#### WHAT IS REQUIRED:
Scan the records below for the line with "(0xC0 + 8 * d + s)]) ∧" and the line with "some [0x50#8]) ∧". Repeat those two lines and every line between them exactly, and nothing else.

#### AVAILABLE RECORDS:
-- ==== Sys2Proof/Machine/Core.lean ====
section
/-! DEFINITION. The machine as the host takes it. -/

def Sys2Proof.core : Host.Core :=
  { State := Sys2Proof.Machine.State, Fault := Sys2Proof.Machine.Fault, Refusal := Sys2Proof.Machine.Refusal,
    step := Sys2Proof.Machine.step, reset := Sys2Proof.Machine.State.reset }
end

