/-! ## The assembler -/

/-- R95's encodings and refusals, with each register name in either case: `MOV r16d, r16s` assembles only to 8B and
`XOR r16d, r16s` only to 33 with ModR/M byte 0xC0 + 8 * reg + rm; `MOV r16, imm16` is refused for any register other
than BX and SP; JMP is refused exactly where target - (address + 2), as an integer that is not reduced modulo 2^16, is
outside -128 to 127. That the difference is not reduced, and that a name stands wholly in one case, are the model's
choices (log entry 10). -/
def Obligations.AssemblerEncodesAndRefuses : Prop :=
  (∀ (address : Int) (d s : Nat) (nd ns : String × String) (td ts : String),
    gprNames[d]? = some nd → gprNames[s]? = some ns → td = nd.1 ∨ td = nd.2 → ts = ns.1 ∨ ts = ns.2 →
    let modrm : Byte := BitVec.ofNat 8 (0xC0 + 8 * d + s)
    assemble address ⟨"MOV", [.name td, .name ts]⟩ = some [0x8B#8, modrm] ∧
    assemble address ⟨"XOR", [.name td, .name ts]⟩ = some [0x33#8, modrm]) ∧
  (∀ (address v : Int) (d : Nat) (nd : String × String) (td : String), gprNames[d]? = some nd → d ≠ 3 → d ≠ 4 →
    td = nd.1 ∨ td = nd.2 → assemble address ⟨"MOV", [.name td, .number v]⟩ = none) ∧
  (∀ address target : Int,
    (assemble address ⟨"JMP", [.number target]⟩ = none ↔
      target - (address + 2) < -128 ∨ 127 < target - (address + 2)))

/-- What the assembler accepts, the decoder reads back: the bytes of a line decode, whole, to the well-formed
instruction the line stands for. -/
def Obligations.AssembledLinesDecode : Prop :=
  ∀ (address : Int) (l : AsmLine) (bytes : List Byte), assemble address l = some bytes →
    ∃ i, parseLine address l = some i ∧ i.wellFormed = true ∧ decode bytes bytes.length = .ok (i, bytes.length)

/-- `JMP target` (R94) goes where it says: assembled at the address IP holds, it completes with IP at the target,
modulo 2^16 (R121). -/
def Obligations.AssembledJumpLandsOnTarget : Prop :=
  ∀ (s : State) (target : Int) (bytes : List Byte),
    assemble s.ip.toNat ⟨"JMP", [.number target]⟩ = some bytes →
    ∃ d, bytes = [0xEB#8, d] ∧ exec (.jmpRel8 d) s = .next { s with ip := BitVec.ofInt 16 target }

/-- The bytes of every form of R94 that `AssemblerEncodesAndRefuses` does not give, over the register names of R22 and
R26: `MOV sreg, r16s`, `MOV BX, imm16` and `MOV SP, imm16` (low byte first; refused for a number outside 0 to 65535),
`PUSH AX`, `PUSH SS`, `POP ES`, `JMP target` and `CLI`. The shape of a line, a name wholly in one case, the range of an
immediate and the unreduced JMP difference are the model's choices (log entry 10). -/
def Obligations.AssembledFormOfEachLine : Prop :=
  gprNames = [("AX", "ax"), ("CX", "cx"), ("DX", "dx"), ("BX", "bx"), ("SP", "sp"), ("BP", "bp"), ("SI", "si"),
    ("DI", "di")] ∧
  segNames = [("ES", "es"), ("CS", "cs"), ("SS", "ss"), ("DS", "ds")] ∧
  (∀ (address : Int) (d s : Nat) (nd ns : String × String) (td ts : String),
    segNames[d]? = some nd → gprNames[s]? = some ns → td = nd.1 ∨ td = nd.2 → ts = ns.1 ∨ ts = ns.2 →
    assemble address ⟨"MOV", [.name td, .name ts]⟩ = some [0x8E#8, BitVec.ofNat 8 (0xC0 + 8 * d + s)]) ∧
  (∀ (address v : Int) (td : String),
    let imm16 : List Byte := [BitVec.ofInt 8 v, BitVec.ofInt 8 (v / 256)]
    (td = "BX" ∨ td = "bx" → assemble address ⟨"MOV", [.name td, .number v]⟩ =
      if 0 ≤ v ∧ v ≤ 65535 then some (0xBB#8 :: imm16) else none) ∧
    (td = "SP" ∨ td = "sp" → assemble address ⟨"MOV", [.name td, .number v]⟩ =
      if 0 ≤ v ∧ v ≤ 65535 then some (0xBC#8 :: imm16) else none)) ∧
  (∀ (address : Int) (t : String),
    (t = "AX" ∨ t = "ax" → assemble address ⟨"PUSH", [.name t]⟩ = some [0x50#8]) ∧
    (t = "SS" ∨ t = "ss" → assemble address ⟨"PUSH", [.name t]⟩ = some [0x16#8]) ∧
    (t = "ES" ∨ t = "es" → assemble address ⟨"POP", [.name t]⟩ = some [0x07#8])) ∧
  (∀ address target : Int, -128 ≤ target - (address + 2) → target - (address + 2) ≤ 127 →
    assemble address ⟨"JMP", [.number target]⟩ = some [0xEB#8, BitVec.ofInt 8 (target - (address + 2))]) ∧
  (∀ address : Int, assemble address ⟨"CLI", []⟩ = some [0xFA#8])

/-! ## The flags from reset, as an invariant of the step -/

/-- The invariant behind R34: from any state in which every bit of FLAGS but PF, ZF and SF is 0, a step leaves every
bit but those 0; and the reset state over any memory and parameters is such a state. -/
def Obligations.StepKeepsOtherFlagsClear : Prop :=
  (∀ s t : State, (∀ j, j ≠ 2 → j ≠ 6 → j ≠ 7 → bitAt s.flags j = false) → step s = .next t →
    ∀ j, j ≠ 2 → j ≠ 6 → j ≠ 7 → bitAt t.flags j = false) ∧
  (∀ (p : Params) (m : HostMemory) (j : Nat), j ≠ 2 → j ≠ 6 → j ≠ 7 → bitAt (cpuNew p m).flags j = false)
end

#### TASK OUTPUT:
    assemble address ⟨"MOV", [.name td, .name ts]⟩ = some [0x8E#8, BitVec.ofNat 8 (0xC0 + 8 * d + s)]) ∧
  (∀ (address v : Int) (td : String),
    let imm16 : List Byte := [BitVec.ofInt 8 v, BitVec.ofInt 8 (v / 256)]
    (td = "BX" ∨ td = "bx" → assemble address ⟨"MOV", [.name td, .number v]⟩ =
      if 0 ≤ v ∧ v ≤ 65535 then some (0xBB#8 :: imm16) else none) ∧
    (td = "SP" ∨ td = "sp" → assemble address ⟨"MOV", [.name td, .number v]⟩ =
      if 0 ≤ v ∧ v ≤ 65535 then some (0xBC#8 :: imm16) else none)) ∧
  (∀ (address : Int) (t : String),
    (t = "AX" ∨ t = "ax" → assemble address ⟨"PUSH", [.name t]⟩ = some [0x50#8]) ∧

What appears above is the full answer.